_Directions_:
The lines from the one containing "else if e = 37" through the end of the entries are what to output; reproduce them exactly and add nothing.

::: Material provided

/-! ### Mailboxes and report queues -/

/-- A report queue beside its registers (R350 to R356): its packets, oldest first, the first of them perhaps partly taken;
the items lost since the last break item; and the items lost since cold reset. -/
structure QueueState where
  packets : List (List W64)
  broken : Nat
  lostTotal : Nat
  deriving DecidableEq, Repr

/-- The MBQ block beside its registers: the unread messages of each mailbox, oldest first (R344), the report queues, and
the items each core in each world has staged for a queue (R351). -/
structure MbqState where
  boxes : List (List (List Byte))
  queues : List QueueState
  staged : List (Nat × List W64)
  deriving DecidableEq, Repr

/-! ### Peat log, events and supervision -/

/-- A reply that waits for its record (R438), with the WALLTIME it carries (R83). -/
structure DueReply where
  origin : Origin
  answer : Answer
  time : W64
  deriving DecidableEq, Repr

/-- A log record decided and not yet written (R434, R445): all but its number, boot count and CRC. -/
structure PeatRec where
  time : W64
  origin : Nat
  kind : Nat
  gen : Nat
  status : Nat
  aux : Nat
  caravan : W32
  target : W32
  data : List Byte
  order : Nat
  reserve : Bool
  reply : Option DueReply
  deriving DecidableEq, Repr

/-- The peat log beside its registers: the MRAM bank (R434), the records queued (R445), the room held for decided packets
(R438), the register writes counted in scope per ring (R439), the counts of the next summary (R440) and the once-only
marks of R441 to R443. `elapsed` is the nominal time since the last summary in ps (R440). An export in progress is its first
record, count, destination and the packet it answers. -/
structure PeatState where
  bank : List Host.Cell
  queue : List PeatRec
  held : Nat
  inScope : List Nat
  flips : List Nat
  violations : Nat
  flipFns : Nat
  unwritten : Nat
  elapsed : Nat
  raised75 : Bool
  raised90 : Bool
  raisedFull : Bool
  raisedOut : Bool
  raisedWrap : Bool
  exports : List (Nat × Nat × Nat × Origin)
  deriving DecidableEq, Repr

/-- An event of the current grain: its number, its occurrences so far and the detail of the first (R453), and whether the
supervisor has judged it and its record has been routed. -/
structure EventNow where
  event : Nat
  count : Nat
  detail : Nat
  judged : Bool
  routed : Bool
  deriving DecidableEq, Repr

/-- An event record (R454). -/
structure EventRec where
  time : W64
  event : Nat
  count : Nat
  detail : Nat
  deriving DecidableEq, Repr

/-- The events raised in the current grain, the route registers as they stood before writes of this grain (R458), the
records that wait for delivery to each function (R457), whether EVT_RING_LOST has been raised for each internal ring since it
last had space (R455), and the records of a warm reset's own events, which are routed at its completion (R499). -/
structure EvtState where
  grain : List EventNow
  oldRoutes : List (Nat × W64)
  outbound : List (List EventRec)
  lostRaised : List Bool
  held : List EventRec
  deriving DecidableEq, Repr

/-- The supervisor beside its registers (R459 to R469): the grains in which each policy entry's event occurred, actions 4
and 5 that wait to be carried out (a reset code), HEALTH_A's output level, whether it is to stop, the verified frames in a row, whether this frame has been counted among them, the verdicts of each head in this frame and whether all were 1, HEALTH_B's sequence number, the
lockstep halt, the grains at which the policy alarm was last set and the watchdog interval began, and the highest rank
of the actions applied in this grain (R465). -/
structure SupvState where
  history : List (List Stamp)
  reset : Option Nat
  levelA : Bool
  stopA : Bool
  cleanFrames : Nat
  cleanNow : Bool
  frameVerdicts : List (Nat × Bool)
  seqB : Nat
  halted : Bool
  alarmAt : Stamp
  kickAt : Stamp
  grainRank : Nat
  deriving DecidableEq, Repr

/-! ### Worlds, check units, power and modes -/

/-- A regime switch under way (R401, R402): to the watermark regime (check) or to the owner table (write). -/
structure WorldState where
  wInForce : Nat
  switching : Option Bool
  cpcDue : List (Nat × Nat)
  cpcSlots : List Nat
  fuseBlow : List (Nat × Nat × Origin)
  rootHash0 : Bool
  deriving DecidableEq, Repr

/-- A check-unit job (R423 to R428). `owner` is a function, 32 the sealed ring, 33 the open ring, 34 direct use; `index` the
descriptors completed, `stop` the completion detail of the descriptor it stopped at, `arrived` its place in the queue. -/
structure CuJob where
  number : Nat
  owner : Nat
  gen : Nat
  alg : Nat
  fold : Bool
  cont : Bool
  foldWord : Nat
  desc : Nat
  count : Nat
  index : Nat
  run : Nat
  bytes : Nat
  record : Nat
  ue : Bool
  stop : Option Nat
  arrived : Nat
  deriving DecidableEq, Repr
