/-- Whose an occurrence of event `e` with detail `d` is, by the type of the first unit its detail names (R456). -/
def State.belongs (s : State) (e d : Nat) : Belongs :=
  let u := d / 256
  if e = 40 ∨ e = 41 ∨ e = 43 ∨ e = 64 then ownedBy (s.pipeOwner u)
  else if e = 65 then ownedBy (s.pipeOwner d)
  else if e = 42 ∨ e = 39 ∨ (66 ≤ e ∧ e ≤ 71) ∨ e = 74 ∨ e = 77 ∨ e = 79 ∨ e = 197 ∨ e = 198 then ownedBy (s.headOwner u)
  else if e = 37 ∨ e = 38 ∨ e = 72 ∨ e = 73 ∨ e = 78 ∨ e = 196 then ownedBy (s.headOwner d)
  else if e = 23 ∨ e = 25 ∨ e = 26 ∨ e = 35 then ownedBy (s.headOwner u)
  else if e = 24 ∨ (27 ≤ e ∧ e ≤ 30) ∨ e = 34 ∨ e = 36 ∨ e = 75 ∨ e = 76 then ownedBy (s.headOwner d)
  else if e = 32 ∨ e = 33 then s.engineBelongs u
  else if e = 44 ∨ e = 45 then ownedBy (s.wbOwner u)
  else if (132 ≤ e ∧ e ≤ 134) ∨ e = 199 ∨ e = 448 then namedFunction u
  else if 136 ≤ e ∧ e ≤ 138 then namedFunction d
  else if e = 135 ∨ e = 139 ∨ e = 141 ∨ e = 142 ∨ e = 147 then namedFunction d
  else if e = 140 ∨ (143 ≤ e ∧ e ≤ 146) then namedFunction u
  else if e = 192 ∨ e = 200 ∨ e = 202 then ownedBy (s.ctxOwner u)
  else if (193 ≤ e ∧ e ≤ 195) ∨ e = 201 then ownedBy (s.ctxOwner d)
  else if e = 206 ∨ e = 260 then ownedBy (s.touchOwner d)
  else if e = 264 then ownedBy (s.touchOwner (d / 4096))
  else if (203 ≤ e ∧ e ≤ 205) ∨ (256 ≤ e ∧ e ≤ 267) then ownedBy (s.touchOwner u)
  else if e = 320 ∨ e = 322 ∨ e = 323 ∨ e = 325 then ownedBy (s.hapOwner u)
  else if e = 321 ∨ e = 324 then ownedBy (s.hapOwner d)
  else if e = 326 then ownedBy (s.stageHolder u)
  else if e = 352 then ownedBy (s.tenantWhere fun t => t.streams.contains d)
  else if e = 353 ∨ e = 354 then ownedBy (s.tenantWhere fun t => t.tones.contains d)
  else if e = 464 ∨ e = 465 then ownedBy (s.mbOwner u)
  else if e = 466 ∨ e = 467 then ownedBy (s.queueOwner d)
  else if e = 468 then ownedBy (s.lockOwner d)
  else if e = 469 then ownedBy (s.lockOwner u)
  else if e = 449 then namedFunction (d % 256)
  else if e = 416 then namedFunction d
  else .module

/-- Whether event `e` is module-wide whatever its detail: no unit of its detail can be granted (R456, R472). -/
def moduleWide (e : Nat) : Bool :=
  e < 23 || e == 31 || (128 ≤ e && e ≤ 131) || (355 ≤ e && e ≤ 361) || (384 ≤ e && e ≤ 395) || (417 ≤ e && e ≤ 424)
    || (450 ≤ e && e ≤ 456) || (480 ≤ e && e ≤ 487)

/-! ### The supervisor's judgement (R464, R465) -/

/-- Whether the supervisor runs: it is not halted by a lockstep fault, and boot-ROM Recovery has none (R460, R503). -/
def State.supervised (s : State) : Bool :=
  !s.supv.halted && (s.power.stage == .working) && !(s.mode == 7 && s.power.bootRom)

::::::

_Exercise solution_:
  else if e = 37 ∨ e = 38 ∨ e = 72 ∨ e = 73 ∨ e = 78 ∨ e = 196 then ownedBy (s.headOwner d)
  else if e = 23 ∨ e = 25 ∨ e = 26 ∨ e = 35 then ownedBy (s.headOwner u)
  else if e = 24 ∨ (27 ≤ e ∧ e ≤ 30) ∨ e = 34 ∨ e = 36 ∨ e = 75 ∨ e = 76 then ownedBy (s.headOwner d)
  else if e = 32 ∨ e = 33 then s.engineBelongs u
  else if e = 44 ∨ e = 45 then ownedBy (s.wbOwner u)
  else if (132 ≤ e ∧ e ≤ 134) ∨ e = 199 ∨ e = 448 then namedFunction u
  else if 136 ≤ e ∧ e ≤ 138 then namedFunction d
  else if e = 135 ∨ e = 139 ∨ e = 141 ∨ e = 142 ∨ e = 147 then namedFunction d
  else if e = 140 ∨ (143 ≤ e ∧ e ≤ 146) then namedFunction u
  else if e = 192 ∨ e = 200 ∨ e = 202 then ownedBy (s.ctxOwner u)
  else if (193 ≤ e ∧ e ≤ 195) ∨ e = 201 then ownedBy (s.ctxOwner d)
  else if e = 206 ∨ e = 260 then ownedBy (s.touchOwner d)
  else if e = 264 then ownedBy (s.touchOwner (d / 4096))
  else if (203 ≤ e ∧ e ≤ 205) ∨ (256 ≤ e ∧ e ≤ 267) then ownedBy (s.touchOwner u)
  else if e = 320 ∨ e = 322 ∨ e = 323 ∨ e = 325 then ownedBy (s.hapOwner u)
  else if e = 321 ∨ e = 324 then ownedBy (s.hapOwner d)
  else if e = 326 then ownedBy (s.stageHolder u)
  else if e = 352 then ownedBy (s.tenantWhere fun t => t.streams.contains d)
  else if e = 353 ∨ e = 354 then ownedBy (s.tenantWhere fun t => t.tones.contains d)
  else if e = 464 ∨ e = 465 then ownedBy (s.mbOwner u)
  else if e = 466 ∨ e = 467 then ownedBy (s.queueOwner d)
  else if e = 468 then ownedBy (s.lockOwner d)
  else if e = 469 then ownedBy (s.lockOwner u)
  else if e = 449 then namedFunction (d % 256)
  else if e = 416 then namedFunction d
  else .module

/-- Whether event `e` is module-wide whatever its detail: no unit of its detail can be granted (R456, R472). -/
def moduleWide (e : Nat) : Bool :=
  e < 23 || e == 31 || (128 ≤ e && e ≤ 131) || (355 ≤ e && e ≤ 361) || (384 ≤ e && e ≤ 395) || (417 ≤ e && e ≤ 424)
    || (450 ≤ e && e ≤ 456) || (480 ≤ e && e ≤ 487)

/-! ### The supervisor's judgement (R464, R465) -/

/-- Whether the supervisor runs: it is not halted by a lockstep fault, and boot-ROM Recovery has none (R460, R503). -/
def State.supervised (s : State) : Bool :=
  !s.supv.halted && (s.power.stage == .working) && !(s.mode == 7 && s.power.bootRom)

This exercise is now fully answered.